1. HuggingFace Discussion

URL: https://huggingface.co/unsloth/NVIDIA-Nemotron-3-Super-120B-A12B-GGUF/discussions → New Discussion

Title: RTX 5090 (32GB) Benchmark: Nemotron 3 Super Q4_K_M via Ollama — 5.9 tokens/s with expert offload

Body:

Ran a full optimization sweep on Nemotron 3 Super (Q4_K_M) using a single RTX 5090 (32GB VRAM) + 196GB RAM.

Setup: Ollama, Windows 11, Q4_K_M quantization

Best result: 5.9 tokens/s at 68% CPU / 32% GPU split (auto-detected by Ollama)

Key findings from 12 configurations tested:

  • Ollama's auto-detected 68%/32% CPU/GPU split is optimal
  • Forcing 100% GPU = 0.9 t/s (6.5x slower due to VRAM thrashing — 86GB model in 32GB)
  • Context size (2K-32K) barely affects throughput — bottleneck is PCIe expert swapping
  • Model can't fit in 32GB at any quant level (minimum GGUF is 52.7GB)
  • TTFT: ~1.1s warm
Config CPU/GPU Split Tokens/s
Auto (optimal) 68%/32% 5.9
40 GPU layers 54%/46% 1.3
All GPU (forced) 0%/100% 0.9

For comparison, Nemotron 3 Nano on the same hardware: 228 t/s (fits fully in GPU).

Full benchmark data and MoE strategy analysis: https://github.com/Khaeldur/overflowml

Hardware: RTX 5090 32GB, 196GB DDR5, PCIe 5.0 x16, Windows 11 + Ollama


2. Hacker News (Show HN)

URL: https://news.ycombinator.com/submit

Title: Show HN: OverflowML – Run 120B models on a single GPU with MoE expert offload

URL field: https://github.com/Khaeldur/overflowml

Text:

I built OverflowML to auto-detect hardware and pick the optimal memory strategy for running AI models that don't fit in VRAM.

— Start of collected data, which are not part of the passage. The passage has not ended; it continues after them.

/-- The commit engine (R343 to R346). -/
structure Commit where
  busy : Bool := false
  /-- Pages whose reset the commit waits for before its snapshot (R343, R347). -/
  waitFor : List Nat := []
  /-- While it waits: the accesses at the front of `held` that came before it. -/
  early : Nat := 0
  snapshot : Option (List (Nat × Word) × List (Nat × Word)) := none
  /-- Validated, with the application edge (R345). -/
  applyAt : Option Nat := none
  result : Nat := 0
  count : Nat := 0
  err : Nat := 0
  errAddr : Nat := 0
  /-- A commit has succeeded since PORST_N. -/
  ever : Bool := false
  deriving DecidableEq, Repr

/-- A split-read snapshot of one pair on one path (R348). -/
structure Snap where
  v : Nat := 0
  fresh : Bool := false
  deriving DecidableEq, Repr

/-! ### The state -/

/-- Everything the spec gives the block, and the queue of commands that wait. -/
structure State where
  pending : List Instr := []
  /-- Coarse edges since the release of PORST_N, and the edge at which the epoch was last reset (R18, R66). -/
  now : Nat := 0
  solEdge : Nat := 0
  /-- Epoch wraps taken since then (R3), and whether a Solstice or the reset began this epoch. -/
  wraps : Nat := 0
  dev : DevSt := .booting
  porst : Bool := true
  /-- Live register words (R386), staged copies (R342), and values that wait for their own edge (R345, R53). -/
  regs : List (Nat × Word) := []
  staged : List (Nat × Word) := []
  stagedTab : List (Nat × Word) := []
  clkWait : List (Nat × Word) := []
  ckoWait : List (Nat × Word) := []
  /-- PAR values that wait for the next SOF (R335). -/
  parWait : List (Nat × Word) := []
  /-- The application edge of the waiting CKO set; none while it waits for a Solstice (R53). -/
  ckoDue : Option Nat := none
  /-- BAR2 words (R390). -/
  tab : List (Nat × Word) := []
  commit : Commit := {}
  viewPcie : Bool := false
  viewSpi : Bool := false
  /-- Pages in reset, and host accesses that wait for one (R351). -/
  resetting : List Nat := []
  held : List HostAcc := []
  /-- Host writes and reads of `GLB.BARRIER` behind a barrier in progress (R347). -/
  behind : List HostAcc := []
  barriers : Nat := 0
  barrierOn : Bool := false
  /-- Split-read snapshots by BAR0 address of the `_LO` register, 2 per pair (R348), and latched conditions by slot. -/
  snaps : List (Nat × Snap) := []
  splitFault : List Nat := []
  /-- Island cycle of the last hardware set, by 32 × slot + bit (R349). -/
  evtAt : List (Nat × Nat) := []
  /-- The MSI-X table of BAR4 by byte offset in the table (R337), and vectors whose bit of the PBA is 1. -/
  msixTable : List (Nat × Word) := []
  pba : List Nat := []
  /-- STOP latches: doorbell 1, STOP_N 2, SPI 4; and whether STOP is in force (R357). -/
  stopSrc : Nat := 0
  stopOn : Bool := false
  dma : List (Nat × Dma) := []
  boot : Boot := {}
  nvm : Nvm := {}
  svc : Svc := {}
  bbr : Bbr := {}
  mon : Mon := {}
  cal : Cal := {}
  stampers : List (Nat × Stamper) := []
  /-- Gate requests on their way to channels (R93). -/
  gateReqs : List Nat := []
  tins : List (Nat × Tin) := []
  refs : List (Nat × Ref) := []
  loop : Loop := {}
  ckos : List (Nat × Cko) := []
  sol : Sol := {}
  ttls : List (Nat × Ttl) := []
  fwds : List (Nat × Fwd) := []
  /-- Stamps in transit to the measurement engine (R106), and receiver stamps with the die that forwards them (R13); the marks a
  lane-queue drop owes (R409). -/
  measIn : List Stamp := []
  laneIn : List (Nat × Stamp) := []
  /-- By X die: the coarse edge at which its lane-source stamps last reached the engine, and how many did (R13). -/
  laneOut : List (Nat × (Nat × Nat)) := []
  laneOwed : List (Nat × Nat) := []
  meas : List (Nat × MSlot) := []
  /-- The windows on gate and statistics records (R135), one of each kind for each access path (R348). -/
  measWins : List (Nat × Window) := []
  touts : List (Nat × Tout) := []
  lanes : List (Nat × Lane) := []
  tiles : List (Nat × Tile) := []
  /-- Marks owed by dropped hits, by receiver (R409). -/
  rxOwed : List (Nat × Nat) := []
  /-- By receiver: the epoch of its newest hit, by its origin's coarse edge, and the wraps of that epoch before it (R60, R99,
  R174). -/
  rxSeen : List (Nat × (Nat × Nat)) := []
  planes : List (Nat × Plane) := []
  cors : List (Nat × Cor) := []
  spares : List (Nat × Nat) := []
  cas : Cas := {}
  /-- HBM pages held, in runs (R254): by 8192 × stack + the run's lowest page number, how many pages and the context. -/
  pagesHeld : List (Nat × (Nat × Nat)) := []
  hdefs : List (Nat × HDef) := []
  hctxs : List (Nat × HCtx) := []
  hengs : List (Nat × HEng) := []
  ctxs : List (Nat × Ctx) := []
  /-- The context whose START the admission engine handles (R260), and `CTX.RESULT` after the last command (R271). -/
  adm : Option Nat := none
  /-- STOP has been in force since the START that the engine handles arrived (R261, R270). -/
  admStop : Bool := false
  admRes : Nat := 0
  condIn : List CondEv := []
  hold : Option (Nat × List Word) := none
  /-- By context that has stopped and still owes results: the words it ran with of entries written since (R132, R214, R221). -/
  oldWords : List (Nat × List (Nat × Word)) := []
  /-- Patch overlay: microwords and nanowords (R272, R291). -/
  ovMicro : List (Nat × Word) := []
  ovNano : List (Nat × BitVec 128) := []
  caps : List (Nat × Cap) := []
  par : Par := {}
  /-- The time base's flag bits of R6 and the coarse edge from which each value has stood, newest first. -/
  flagLog : List (Nat × Nat) := [(0, 3)]
  /-- What has left the block, newest first. -/
  out : List Output := []
  /-- Counts the uses of `Config` values (the model's own field). -/
  freeCtr : Nat := 0
  deriving DecidableEq, Repr

/-- The machine right after reset: PORST_N held low, BOOTING (R365, R372), every register at its reset value (no
entry listed), NVM as the log names it. -/
def State.reset : State := {}

end Sys2Proof.Machine
end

Just benchmarked NVIDIA's new Nemotron 3 Super (120B params, 12B active) on a single RTX 5090 (32GB VRAM):

  • 5.9 tokens/s with expert offload (shared layers on GPU, experts swap from 196GB RAM)
  • Tested 12 configurations — Ollama's auto-detected 68/32 CPU/GPU split was optimal
  • Forcing 100% GPU = 0.9 t/s (VRAM thrashing)
  • The hard limit is PCIe 5.0 bandwidth for expert transfers

For comparison, the smaller Nemotron 3 Nano (30B, fits in GPU): 228 t/s.

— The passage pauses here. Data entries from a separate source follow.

/-- The flags of a stamp with stop edge `t` at an instant (R99). -/
def State.stampFlags (s : State) (x : Stamper) (t : Nat) (p : Int) : Nat :=
  s.flagsAt t ||| flagIf (x.inWindow t) fCAL ||| marksDue (s.stampOrigin p) p x.seen

/-- A stamper after a stamp at an instant: the next position and number, what its marks have told, and the stamps that are still
ahead of the clock (R81, R85, R97). -/
def State.stamped (s : State) (x : Stamper) (p : Int) : Stamper :=
  { x with
    nextPos := (x.nextPos + 1) % 3, seq := (x.seq + 1) % 2 ^ 32, seen := seenAfter (s.stampOrigin p) p x.seen
    ahead := (x.ahead ++ [(x.seq, p)]).filter fun e => decide (s.phys < e.2) }

/-- An edge that a stamper without separation tests converts (echoes R145, references R32, SYNC_IN, PAIR_TE_IN): the
stamp with source `src`, a delay `d` taken off, and the stamper after it. -/
def State.plainStamp (s : State) (c src t q : Nat) (rising : Bool) (d : Int) : Stamp × State :=
  let x := s.stamper c
  let l := (codeToL (x.interp (x.converter t q)) q).1
  let p : Int := 2000 * (t : Int) - l - x.dPin - d
  (⟨src, p, s.stampTime p, rising, s.stampFlags x t p, x.seq⟩, s.setStamper c (s.stamped x p))

/-! ### Calibration steps on the out-of-service interpolator -/

/-- Coarse periods of a calibration step (R314, R315, R317). -/
def calStepLen (step : Nat) : Nat := if step = 2 then 100_000 else if step = 3 then 300_000 else 200_000

/-- A channel of the calibration run in progress. -/
def State.calCh (s : State) (c : Nat) : Option CalCh := Sparse.find s.cal.chans c

/-- That channel replaced. -/
def State.setCalCh (s : State) (c : Nat) (x : CalCh) : State :=
  { s with cal := { s.cal with chans := Sparse.put s.cal.chans c x } }

/-- A waiting step begins where it can end before the rotation count reaches 2^20 − 64, no Equinox holds the
interpolator and PLL_T is locked (R316, R322); a cell step on an interpolator not yet visited, or on a stuck one (R314, R322). -/
def State.calTryStep (s : State) (c : Nat) : State :=
  match s.calCh c with
  | some k =>
    let x := s.stamper c
    if k.stepAt.isNone && !k.waitSwap && k.endAt.isNone && decide (k.step < 4) && x.eqx.isNone && s.loop.lockT &&
        (decide (k.step ≠ 0) || x.stuck || !k.visited.contains x.oos) &&
        decide (s.now + calStepLen k.step < x.lastSwap + rotation - eqxLen) then
      s.setCalCh c { k with stepAt := some s.now }
    else s
  | none => s

/-- A gate request suspends the step in progress; the 64th suspension in succession fails the channel's run with the old
selection kept (R94, R316). -/
def State.calSuspend (s : State) (c : Nat) : State :=
  match s.calCh c with
  | some k =>
    if k.stepAt.isSome then
      if k.suspended + 1 ≥ 64 then
        s.setCalCh c { k with stepAt := none, suspended := k.suspended + 1, failed := true, failStep := k.step,
                              endAt := some s.now }
      else s.setCalCh c { k with stepAt := none, suspended := k.suspended + 1, waitSwap := !(s.stamper c).stuck }
    else s
  | none => s

/-- PLL_T loses lock: a step in progress is abandoned and its channel restarts from its first step (R322). -/
def State.calAbandon (s : State) (c : Nat) : State :=
  match s.calCh c with
  | some k => if k.stepAt.isSome then (s.setStamper c { s.stamper c with dPinNext := none }).setCalCh c {} else s
  | none => s

/-! ### Equinoxes and swaps -/

/-- An event bit of a TIN page, for the channels that have one. -/
def State.tinEvt (s : State) (c b : Nat) : State := if c < 64 then s.evt (sTin c) b else s

/-- A 64-bit counter of a TIN page. -/
def State.tinBump (s : State) (c off : Nat) : State := if c < 64 then s.bump64 (sTin c) off 1 else s

/-- The page slot of a stamper's channel, for black-box entries: TIN, TOUT, CLK, SOL or PAR. -/
def stamperSlot (c : Nat) : Nat :=
  if c < 64 then sTin c else if c < 96 then sTout (c - 64) else if c < 100 then sClk
  else if c = 100 then sSol else sPar

/-- Whether eight codes spread over no more than 3. -/
def tightCodes (l : List Nat) : Bool := decide (l.foldl max 0 ≤ l.foldl min (l.headD 0) + 3)

/-- The plausibility check of R88 on the sums of eight codes (eighths of a code). -/
def eqxPass (c1 c2 : List Nat) : Bool :=
  let q1 := c1.sum
  let q2 := c2.sum
  decide (q1 + 1792 ≤ q2) && decide (q2 ≤ q1 + 2304) && decide (1600 ≤ q1) && decide (q1 ≤ 2560) &&
    tightCodes c1 && tightCodes c2

/-- The scale of a passing Equinox (R83, R88). -/
def eqxLoad (i : Interp) (c1 c2 : List Nat) : Interp :=
  let q1 := c1.sum
  let q2 := c2.sum
  { i with q1 := q1, q2 := q2, f16 := (2000 * 2 ^ 19) / (q2 - q1) }

/-- A swap at W: the out-of-service interpolator takes the position in service longest, the window opens, the count
restarts, and a new pin delay and comparator pair that waited apply (R90 to R92, R315). -/
def Stamper.swap (x : Stamper) (w : Nat) : Stamper :=
  let p := x.oldPos
  let o := x.at' p
  let x1 := { x.setAt p x.oos with
    oos := o, outgoing := some (p, o), windowAt := some w, lastSwap := w, oldPos := (p + 1) % 3 }
  match x1.dPinNext with
  | some (d, pr) => { x1 with dPin := d, pair := pr, dPinNext := none }
  | none => x1

/-- After a swap, a waiting cell step may start on the interpolator that left, and a channel whose pin step has passed
ends its run 8 coarse periods later (R314, R315). -/
def State.calAfterSwap (s : State) (c w : Nat) : State :=
  match s.calCh c with
  | some k =>
    if k.endAt.isNone && decide (k.step = 4) && decide (c < 64 ∨ 95 < c) &&
        (decide (c < 96) || (s.tout (c - 64)).tapNext.isNone) then
      s.setCalCh c { k with endAt := some (w + swapWin), waitSwap := false }
    else (s.setCalCh c { k with waitSwap := false }).calTryStep c
  | none => s

/-- The four failures in succession of R89. -/
def State.eqxStuck (s : State) (c : Nat) : State :=
  let x := s.stamper c
  if x.fails = 4 then
    ((s.setStamper c { x with stuck := true }).tinEvt c 5).bbrFault (stamperSlot c) c 1
  else s

/-- Capture begins: READY is set and the event CAPTURE (R103). -/
def State.stamperStart (s : State) (c : Nat) (x : Stamper) : State :=
  let s1 := s.setStamper c { x with booted := true, bootFail := false, ready := true, lastSwap := s.now }
  if c < 64 && s1.pageOn (sTin c) then s1.tinEvt c 0 else s1

/-- Three interpolators take P0 to P2, in ascending number (R103). -/
def Stamper.takeThree (x : Stamper) (pass : Nat) : Stamper :=
  let l := [0, 1, 2, 3].filter fun i => decide (pass / 2 ^ i % 2 = 1)
  match l with
  | [a, b, c] => { x with p0 := a, p1 := b, p2 := c, oos := 6 - (a + b + c) }
  | _ => x

/-- A boot Equinox ends (R103): the four interpolators run in turn. A gate request that fell in the last one gets its
own Equinox after it. -/
def State.bootEqxDone (s : State) (c : Nat) (e : Eqx) (c1 c2 : List Nat) : State :=
  let x := s.stamper c
  let i := x.bootRun
  let ok := eqxPass c1 c2
  let x1 := if ok then x.setInterp i (eqxLoad (x.interp i) c1 c2) else x
  let pass := if ok then x.bootPass + 2 ^ i else x.bootPass
  let x2 := { x1 with
    bootRun := i + 1, bootPass := pass, lastPass := ok,
    eqx := if i < 3 then some ⟨s.now, e.gate⟩ else if e.gate then some ⟨s.now, true⟩ else none }
  let s1 := (s.setStamper c x2).tinBump c 0x040
  let s2 := if ok then s1 else (s1.tinBump c 0x048).tinEvt c 4
  let x3 := s2.stamper c
  if i = 2 ∧ pass = 7 then s2.stamperStart c x3
  else if i = 3 ∧ x3.booted then
    if ok then s2 else (s2.setStamper c { x3 with stuck := true }).tinEvt c 5
  else if i = 3 then
    if pass ∈ [7, 11, 13, 14] then
      (s2.stamperStart c { x3.takeThree pass with stuck := true }).tinEvt c 5
    else if pass = 15 then s2.stamperStart c x3
    else (s2.setStamper c { x3 with bootFail := true }).bbrFault (stamperSlot c) c 2
  else s2

/-- A rotation or gate-opening Equinox ends 64 coarse periods after its start (R88 to R94). A rotation count that reaches 2^20 − 64
exactly at the W of a gate-opening Equinox that fails reaches it while that Equinox runs. DEDUCED (log entry 54). -/
def State.runEqxDone (s : State) (c : Nat) (e : Eqx) (c1 c2 : List Nat) : State :=
  let x := s.stamper c
  let w := e.start + eqxLen
  if eqxPass c1 c2 then
    let x1 := x.setInterp x.oos (eqxLoad (x.interp x.oos) c1 c2)
    let x2 := { x1 with eqx := none, fails := 0, stuck := false, lastPass := true,
                        yAt := if e.gate then some (w + swapWin) else x1.yAt }
    ((s.setStamper c (x2.swap w)).tinBump c 0x040).calAfterSwap c w
  else
    let last := if x.lastSwap + rotation ≤ w + eqxLen then x.lastSwap + rotation else x.lastSwap
    let x1 := { x with
      eqx := none, fails := x.fails + 1, lastPass := false,
      lastSwap := if e.gate then last else w,
      yAt := if e.gate then some (w + swapWin) else x.yAt }
    let s1 := (((s.setStamper c x1).tinBump c 0x040).tinBump c 0x048).tinEvt c 4
    (s1.eqxStuck c).calTryStep c

/-- An Equinox ends with the codes of its sixteen conversions (R87, R88). Before its 64 coarse periods have passed, or
with none running, nothing happens. -/
def State.equinoxDone (s : State) (c : Nat) (c1 c2 : List Nat) : State :=
  let x := s.stamper c
  match x.eqx with
  | some e =>
    if s.now < e.start + eqxLen then s
    else if x.bootRun < 4 then s.bootEqxDone c e c1 c2
    else s.runEqxDone c e c1 c2
  | none => s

pip install overflowml — one command to detect hardware and get the optimal loading strategy for any model size.


3. NVIDIA Developer Forums

URL: https://forums.developer.nvidia.com/t/nemotron-3-nano-30b-with-llama-cpp-playbook/355147 → Reply

Body:

Sharing benchmark results for Nemotron 3 Super on a single RTX 5090 (32GB VRAM) + 196GB DDR5 RAM:

  • Runtime: Ollama (Q4_K_M quantization)
  • Best throughput: 5.9 tokens/s
  • Memory split: 68% CPU / 32% GPU (expert offload)
  • TTFT: ~1.1s (warm)

Tested 12 configurations including forced GPU layers, context sizes, thread counts, and batch sizes. The auto-detected 68/32 split was optimal — forcing more onto GPU caused VRAM thrashing (0.9 t/s at 100% GPU).

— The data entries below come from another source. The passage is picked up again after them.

/-- A published gate record (R128, R129). -/
def State.publishGate (s : State) (i : Nat) (g : MGate) (r : GateRes) (flags status : Nat) (frost : Bool) : State :=
  let m := s.mslot i
  let vals := if frost then m.lastVals else r.vals
  let n := min r.nA (2 ^ 32 - 1) + 2 ^ 32 * min r.nB (2 ^ 32 - 1)
  let body := (([measHeader i 0 flags status g.seq, g.openT, g.closeT, n] ++ vals).map w64).flatten
  let s1 := s.setMslot i { m with
    lastGate := body, lastVals := vals, seen := seenAfter (s.originOf g.openP) g.closeP m.seen, held := frost }
  ((((s1.winStale i false).measSend i body).bump64 sMeas 0x0E8 1).evt sMeas 0).condResult i false g.closeP g.closeT

/-- The status bits of a gate record from bit 32 on (R128). -/
def State.gateStatus (s : State) (i : Nat) (g : MGate) (frost : Bool) : Nat :=
  let gap := seqGap g.a || (s.mUsesB i && seqGap g.b)
  b2n gap + 2 * b2n (decide (g.close0 ≠ g.close1)) + 4 * b2n g.lateOpen + 8 * b2n g.dropped + 16 * b2n g.edgeLimit +
    32 * b2n frost + 64 * b2n (!g.contig)

/-- The flags of a gate record (R126): WRAP where the epoch has wrapped between the slot's last result and its close. -/
def State.gateFlags (s : State) (i : Nat) (g : MGate) : Nat :=
  let m := s.mslot i
  let used := s.mUsed i (s.mSrcA i) (s.tbit (oMeas i 0) 4) g.a ++
    (if s.mUsesB i then s.mUsed i (s.mSrcB i) (s.tbit (oMeas i 0) 5) g.b else [])
  ((used.foldl (fun f x => f ||| x.flags) g.flags) &&& 31) |||
    marksDue (s.originOf g.openP) g.closeP m.seen |||
    flagIf (g.edgeLimit || g.stopped) fTRUNC

/-- The oldest closed gate completes: its result is computed and published, or it is empty, and it enters the statistics
block (R113, R114, R118, R124, R127). -/
def State.gateComplete (s : State) (i : Nat) : State :=
  let s := (s.measDrain i).measSolCheck i
  let m := s.mslot i
  match m.closed with
  | g0 :: rest =>
    if s.gateDue i g0 then
      let g := { g0 with dropped := m.drops.any fun q => decide (g0.openP ≤ q) && decide (q < g0.closeP) }
      let start := if m.doneClose = some g.openP then m.pend else none
      let r := s.gateRes i g start
      let frost := s.mFrost i
      let flags := s.gateFlags i g
      let status := s.gateStatus i g frost
      let s1 := s.setMslot i { m with
        closed := rest, pend := r.pend, doneClose := some g.closeP, held := frost
        drops := m.drops.filter fun q => decide (g.closeP ≤ q) }
      let s2 := ({ s1 with freeCtr := s1.freeCtr + r.used }.tbump (oMeas i 23) r.missStop).tbump (oMeas i 24) r.longIvl
      let s3 := if g.lateOpen then s2.report (s.mOwner i) 4 1 1 else s2
      let s4 := if g.close0 ≠ g.close1 then s3.tbump (oMeas i 22) 1 else s3
      let s5 := if frost then (s4.tbump (oMeas i 21) 1).evt sMeas 5 else s4
      let s6 := if r.produced then s5.publishGate i g r flags status frost else (s5.tbump (oMeas i 18) 1).evt sMeas 2
      let valid := r.produced && !frost && !g.dropped && (decide (s.mMode i = 2) || decide (g.close0 = g.close1))
      let n := s.tfld (oMeas i 7) 0 24
      if n = 0 then s6
      else
        let m6 := s6.mslot i
        let v : MDev := { d := if valid then some r.dev else none, flags := flags, openT := g.openT, closeT := g.closeT, closeP := g.closeP, orig := s.originOf g.openP }
        let s7 := s6.setMslot i { m6 with devs := m6.devs ++ [v] }
        if m6.devs.length + 1 = n then s7.publishStat i false
        else if g.endBlock then s7.publishStat i true
        else s7
    else s
  | [] => s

Note: llama.cpp CUDA builds currently segfault on WSL2 with CUDA toolkit 13.1 + driver 595.79 (CUDA 13.2). The segfault occurs during cuInit() static initialization — appears to be a toolkit/driver ABI mismatch. Ollama works because it bundles its own CUDA runtime.

Also noting that Nemotron 3 Super support was merged into upstream llama.cpp (#20411) so once the toolkit mismatch is resolved, native llama-server should work.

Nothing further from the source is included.